> **About this task**
What do the lines say, reproduced word for word, from the first of the entries below through the line bearing "open Sys2Proof"?

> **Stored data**

-- ==== Sys2Proof/Laws/TouchExec2.lean ====
section
/-! SUPPORT. Every command completes, and the parts of the state that it may change (see TouchBase). -/

-- One theorem after the other: elaborated side by side, their many small side proofs make Lean start hundreds of threads.
set_option Elab.async false

namespace Sys2Proof.Machine

open Sys2Proof

theorem execVerify_touch (slot : SlotNo) (s : State) : ∃ t, execVerify slot s = .next t ∧ Touches [.regs, .free, .out,
    .ret, .map, .nvq] s t := by
  refine ⟨_, rfl, ?_⟩
  repeat' (first | with_reducible exact Touches.refl _ _ | dsimp only | with_reducible apply Touches.ite ?_ ?_
                 | with_reducible apply Touches.trans ?_ (blockCmd_touch (hp := by decide) (hf := ?_) ..)
                 | with_reducible apply Touches.trans ?_ (Touches.mono (newPass_touch ..) (by decide))
                 | with_reducible apply Touches.trans ?_ (Touches.mono (drawn_touch ..) (by decide))
                 | with_reducible apply Touches.trans ?_ (Touches.mono (eachOf_touch ..) (by decide))
                 | with_reducible apply Touches.trans ?_ (Touches.mono (declareUnitLost_touch ..) (by decide))
                 | with_reducible apply Touches.trans ?_ (Touches.mono (finishCmd_touch ..) (by decide))
                 | with_reducible apply Touches.trans ?_ (Touches.mono (countUnrecovered_touch ..) (by decide))
                 | with_reducible apply Touches.trans ?_ (Touches.mono (begin_touch ..) (by decide))
                 | with_reducible apply Touches.trans ?_ (eachOf_touch _ _ _ ?_)
                 | with_reducible apply Touches.trans ?_ (foldl_touch _ _ _ ?_)
                 | simp only [touches_mk]; with_reducible refine Touches.made (h := ?_) | (intro _) | (split))

theorem execNvmeFlush_touch (slot : SlotNo) (s : State) : ∃ t, execNvmeFlush slot s = .next t ∧ Touches [.out, .nvq] s t := by
  refine ⟨_, rfl, ?_⟩
  repeat' (first | with_reducible exact Touches.refl _ _ | with_reducible apply Touches.ite ?_ ?_
                 | with_reducible apply Touches.trans ?_ (Touches.mono (begin_touch ..) (by decide))
                 | with_reducible apply Touches.trans ?_ (Touches.mono (putSlot_touch ..) (by decide))
                 | with_reducible apply Touches.trans ?_ (Touches.mono (finishCmd_touch ..) (by decide))
                 | with_reducible apply Touches.trans ?_ (withCmd_touch (hp := by decide) (hf := ?_) ..) | (intro _))

theorem execNvmeWrite_touch (slot : SlotNo) (data : List Nat) (s : State) : ∃ t, execNvmeWrite slot data s = .next t ∧
    Touches [.regs, .free, .out, .ret, .map, .mere, .nvq, .cwy] s t := by
  refine ⟨_, rfl, ?_⟩
  repeat' (first | with_reducible exact Touches.refl _ _ | dsimp only | with_reducible apply Touches.ite ?_ ?_
                 | with_reducible apply Touches.trans ?_ (blockCmd_touch (hp := by decide) (hf := ?_) ..)
                 | with_reducible apply Touches.trans ?_ (Touches.mono (placedWrite_touch ..) (by decide))
                 | with_reducible apply Touches.trans ?_ (Touches.mono (begin_touch ..) (by decide))
                 | simp only [touches_mk]; with_reducible refine Touches.made (h := ?_) | (intro _) | (split))

theorem execZoneAppend_touch (slot : SlotNo) (data : List Nat) (s : State) : ∃ t, execZoneAppend slot data s = .next t ∧
    Touches [.regs, .free, .out, .ret, .map, .mere, .nvq, .cwy] s t := by
  refine ⟨_, rfl, ?_⟩
  repeat' (first | with_reducible exact Touches.refl _ _ | dsimp only | with_reducible apply Touches.ite ?_ ?_
                 | with_reducible apply Touches.trans ?_ (blockCmd_touch (hp := by decide) (hf := ?_) ..)
                 | with_reducible apply Touches.trans ?_ (Touches.mono (finishCmd_touch ..) (by decide))
                 | with_reducible apply Touches.trans ?_ (Touches.mono (runWrite_touch ..) (by decide))
                 | with_reducible apply Touches.trans ?_ (Touches.mono (begin_touch ..) (by decide))
                 | simp only [touches_mk]; with_reducible refine Touches.made (h := ?_) | (intro _) | (split))

theorem execWriteZeroes_touch (slot : SlotNo) (s : State) : ∃ t, execWriteZeroes slot s = .next t ∧ Touches [.regs,
    .free, .out, .ret, .map, .fen, .mere, .nvq, .slu, .cwy] s t := by
  refine ⟨_, rfl, ?_⟩
  repeat' (first | with_reducible exact Touches.refl _ _ | with_reducible apply Touches.ite ?_ ?_
                 | with_reducible apply Touches.trans ?_ (Touches.mono (begin_touch ..) (by decide))
                 | with_reducible apply Touches.trans ?_ (Touches.mono (placedWrite_touch ..) (by decide))
                 | with_reducible apply Touches.trans ?_ (Touches.mono (zeroRange_touch (by assumption)) (by decide))
                 | with_reducible apply Touches.trans ?_ (blockCmd_touch (hp := by decide) (hf := ?_) ..)
                 | with_reducible apply Touches.trans ?_ (endZero_touch (hp := by decide) (hf := ?_) ..) | (intro _))

theorem execDatasetManagement_touch (slot : SlotNo) (ranges : List LbaRange) (s : State) : ∃ t, execDatasetManagement slot
    ranges s = .next t ∧ Touches [.regs, .free, .out, .ret, .map, .fen, .mere, .nvq, .slu, .cwy] s t := by
  refine ⟨_, rfl, Touches.trans ((begin_touch _).mono (by decide)) (blockCmd_touch _ _ _ _ (by decide) ?_)⟩
  have H : ∀ (k : Cmd) (l : List LbaRange) (r : Option State) (t : State),
      l.foldl (fun r e => r.bind (zeroRange k.nsid k.cls e.slba e.nlb)) r = some t → ∃ s0, r = some s0 ∧ Touches [.regs, .free,
          .out, .ret, .map, .fen, .mere, .nvq, .slu, .cwy] s0 t := by
    intro k l
    induction l with
    | nil => intro r t h; exact ⟨t, h, Touches.refl _ _⟩
    | cons a l ih =>
      intro r t h
      obtain ⟨s1, e1, h1⟩ := ih _ _ h
      cases r with
      | none => cases e1
      | some s0 => exact ⟨s0, rfl, Touches.trans ((zeroRange_touch e1).mono (by decide)) h1⟩
  intro k c x s; try dsimp only
  split
  · exact (finishCmd_touch ..).mono (by decide)
  · split
    · exact (finishCmd_touch ..).mono (by decide)
    · refine endZero_touch (hp := by decide) (hf := fun t h => ?_) ..
      obtain ⟨s0, e0, h0⟩ := H _ _ _ _ h
      cases e0; exact h0

theorem execCopy_touch (slot : SlotNo) (ranges : List LbaRange) (s : State) : ∃ t, execCopy slot ranges s = .next t ∧
    Touches [.regs, .free, .out, .ret, .map, .mere, .nvq, .cwy] s t := by
  refine ⟨_, rfl, ?_⟩
  repeat' (first | with_reducible exact Touches.refl _ _ | dsimp only | with_reducible apply Touches.ite ?_ ?_
                 | with_reducible apply Touches.trans ?_ (blockCmd_touch (hp := by decide) (hf := ?_) ..)
                 | with_reducible apply Touches.trans ?_ (Touches.mono (finishCmd_touch ..) (by decide))
                 | with_reducible apply Touches.trans ?_ (Touches.mono (wr_touch _ _ _ _) (by decide))
                 | with_reducible apply Touches.trans ?_ (Touches.mono (copyRanges_touch ..) (by decide))
                 | with_reducible apply Touches.trans ?_ (Touches.mono (copyRanges_touch' (by assumption)) (by decide))
                 | with_reducible apply Touches.trans ?_ (Touches.mono (countUnrecovered_touch ..) (by decide))
                 | with_reducible apply Touches.trans ?_ (Touches.mono (finishWrite_touch ..) (by decide))
                 | with_reducible apply Touches.trans ?_ (Touches.mono (begin_touch ..) (by decide))
                 | with_reducible apply Touches.trans ?_ (eachOf_touch _ _ _ ?_)
                 | with_reducible apply Touches.trans ?_ (foldl_touch _ _ _ ?_)
                 | simp only [touches_mk]; with_reducible refine Touches.made (h := ?_) | (intro _) | (split))

theorem execZoneOpen_touch (slot : SlotNo) (s : State) : ∃ t, execZoneOpen slot s = .next t ∧ Touches [.out, .map, .nvq] s t
    := by
  refine ⟨_, rfl, ?_⟩
  repeat' (first | with_reducible exact Touches.refl _ _ | dsimp only | with_reducible apply Touches.ite ?_ ?_
                 | with_reducible apply Touches.trans ?_ (Touches.mono (begin_touch ..) (by decide))
                 | with_reducible apply Touches.trans ?_ (Touches.mono (finishCmd_touch ..) (by decide))
                 | with_reducible apply Touches.trans ?_ (Touches.mono (setZone_touch ..) (by decide))
                 | with_reducible apply Touches.trans ?_ (zoneSend_touch (hp := by decide) (hf := ?_) ..)
                 | with_reducible apply Touches.trans ?_ (eachOf_touch _ _ _ ?_) | (intro _))

theorem execZoneClose_touch (slot : SlotNo) (s : State) : ∃ t, execZoneClose slot s = .next t ∧ Touches [.out, .map, .nvq] s
    t := by
  refine ⟨_, rfl, ?_⟩
  repeat' (first | with_reducible exact Touches.refl _ _ | dsimp only
                 | with_reducible apply Touches.trans ?_ (Touches.mono (begin_touch ..) (by decide))
                 | with_reducible apply Touches.trans ?_ (Touches.mono (finishCmd_touch ..) (by decide))
                 | with_reducible apply Touches.trans ?_ (Touches.mono (setZone_touch ..) (by decide))
                 | with_reducible apply Touches.trans ?_ (zoneSend_touch (hp := by decide) (hf := ?_) ..)
                 | with_reducible apply Touches.trans ?_ (eachOf_touch _ _ _ ?_) | (intro _))

theorem execZoneFinish_touch (slot : SlotNo) (s : State) : ∃ t, execZoneFinish slot s = .next t ∧ Touches [.regs, .free,
    .out, .ret, .map, .mere, .nvq, .cwy] s t := by
  refine ⟨_, rfl, ?_⟩
  repeat' (first | with_reducible exact Touches.refl _ _ | dsimp only | with_reducible apply Touches.ite ?_ ?_
                 | with_reducible apply Touches.trans ?_ (zoneSend_touch (hp := by decide) (hf := ?_) ..)
                 | with_reducible apply Touches.trans ?_ (Touches.mono (eachOf_touch ..) (by decide))
                 | with_reducible apply Touches.trans ?_ (Touches.mono (noteChanged_touch ..) (by decide))
                 | with_reducible apply Touches.trans ?_ (Touches.mono (startFold_touch ..) (by decide))
                 | with_reducible apply Touches.trans ?_ (Touches.mono (finishZone_touch ..) (by decide))
                 | with_reducible apply Touches.trans ?_ (Touches.mono (enterFilling_touch ..) (by decide))
                 | with_reducible apply Touches.trans ?_ (Touches.mono (finishWrite_touch ..) (by decide))
                 | with_reducible apply Touches.trans ?_ (Touches.mono (begin_touch ..) (by decide))
                 | with_reducible apply Touches.trans ?_ (eachOf_touch _ _ _ ?_)
                 | with_reducible apply Touches.trans ?_ (foldl_touch _ _ _ ?_)
                 | simp only [touches_mk]; with_reducible refine Touches.made (h := ?_) | (intro _) | (split))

> **Task answer**
-- ==== Sys2Proof/Laws/TouchExec2.lean ====
section
/-! SUPPORT. Every command completes, and the parts of the state that it may change (see TouchBase). -/

-- One theorem after the other: elaborated side by side, their many small side proofs make Lean start hundreds of threads.
set_option Elab.async false

namespace Sys2Proof.Machine

open Sys2Proof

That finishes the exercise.